Необъяснимая жестокость вооружала меня против нее. Больше того, случалось, что я чувствовал против нее какую-то смутную и необъяснимую ненависть. Однажды я услыхал, что она смеется, и этот смех раздражал меня, почти злил.
Другой раз я был сильно поражен, когда услыхал, что она поет в отдаленной комнате. Она пела арию Орфея: "Что буду делать я без Эвридики?" Впервые после долгого промежутка она пела, расхаживая по дому; после долгого времени я снова услышал ее. - Почему она пела? Значит, ей весело? Какому состоянию ее души соответствует это необычное проявление? Непонятное смущение овладело мной. Я пошел к ней не размышляя, называя ее по имени.
Увидя меня входящим в ее комнату, она удивилась; она оставалась некоторое время пораженной; она ждала.
- Ты поешь? - сказал я, чтобы сказать что-нибудь; я был смущен и сам удивлялся своему странному поступку. Она улыбнулась неопределенной улыбкой, не зная, что ответить, не зная, как держать себя со мной.
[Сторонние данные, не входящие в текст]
-- ==== Sys2Proof/Machine/Step.lean ====
section
/-! DEFINITION. One step of the execution engine (spec/50_execution_engine.md R140 to R145), and the state whose next
fetch reads a given word. -/

namespace Sys2Proof.Machine

/-- R141 `Step`: the alignment check, the fetch, the decode check, the execution and its count, in this order. The
breakpoint check that follows a step belongs to the run loop (R148). -/
def step (s : State) : Host.Outcome State Fault Refusal :=
  if pcMisaligned s then takeAlignmentError s
  else
    match decode (fetchWord s) with
    | .invalid opcode => takeDecodeError s opcode
    | .instr i => countCompleted (exec i s)

/-- `s` with the instruction of a table word stored where `step` fetches next (log entry 2). -/
def State.withFetchWord (s : State) (nbits w : Nat) : State :=
  placeAtFetch s (tableWordBytes nbits w)

end Sys2Proof.Machine
end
И мне показалось, что я читаю в ее глазах мучительное любопытство, уже не раз мельком замеченное, соболезнующее любопытство, с которым смотрят на маньяка, человека, подозреваемого в безумии. И действительно, в зеркале напротив я увидел свое лицо; я увидел изможденное лицо, ввалившиеся глаза, распухшие губы, весь мой лихорадочный вид.
- Ты одевалась, чтобы выйти? - спросил я все еще смущенный, почти застенчивый, желая избежать молчания.
- Да.
Было ноябрьское утро. Джулианна стояла у стола, украшенного кружевами, на котором блестели разбросанные бесчисленные маленькие современные вещицы, служащие для ухода за женской красотой. На ней был костюм из темной вишни: в руках она еще держала гребешок из светлой черепахи в серебряной оправе. Костюм строгого покроя подчеркивал элегантную стройность ее фигуры. Большой букет белых хризантем, стоявший на столе, подымался до ее плеча. Солнце бабьего лета проникало через окно, и в этом свете носился аромат шипра или каких-то других духов, которых я не мог разобрать.
- Какие теперь твои духи? - спросил я ее.
Она ответила:
- Crab-apple.
Я прибавил:
- Мне нравится.
Она взяла со стола флакон и протянула мне его.
И я долго вдыхал его запах, чтобы делать что-нибудь, чтобы иметь время приготовить какую-нибудь другую фразу. Но мне не удавалось рассеять своего смущения, вернуть свою уверенность. Я чувствовал, что всякая интимность между нами была кончена. Она стала казаться мне другой женщиной. Тем не менее, ария Орфея все еще звучала в моей душе, беспокоя меня:
"Что буду делать я без Эвридики?" В этом теплом золотистом свете, в этом нежном аромате, среди всех этих вещей, на которых лежал отпечаток женской грации, - отголосок старинной мелодии, казалось, пробуждал трепет какой-то таинственной жизни, разливал тень какой-то тайны.
- Как красива ария, которую ты только что напевала! - сказал я, повинуясь импульсу, происходящему от беспокойства.
- Очень красива! - воскликнула она.
Невольно хотелось задать один вопрос: "Но почему ты пела?" Я удержался и стал искать в самом себе причину беспокоившего меня любопытства.
Наступило молчание. Ногтем большого пальца она проводила по зубцам гребешка, и это производило легкий скрип. (Этот скрип - подробность, ясно сохранившаяся в моей памяти.)
- Ты одевалась, чтобы выйти. Так продолжай же, - сказал я.
- Мне остается одеть лишь кофточку и шляпу. Который теперь час?
- Без четверти одиннадцать.
- Ах, так поздно уже?
Она взяла шляпу и вуаль и села перед зеркалом. Я смотрел на нее. Другой вопрос приходил мне в голову: "Куда идешь?" Но я удержался и от этого вопроса, хотя он мог показаться совершенно естественным. И я продолжал внимательно смотреть на нее.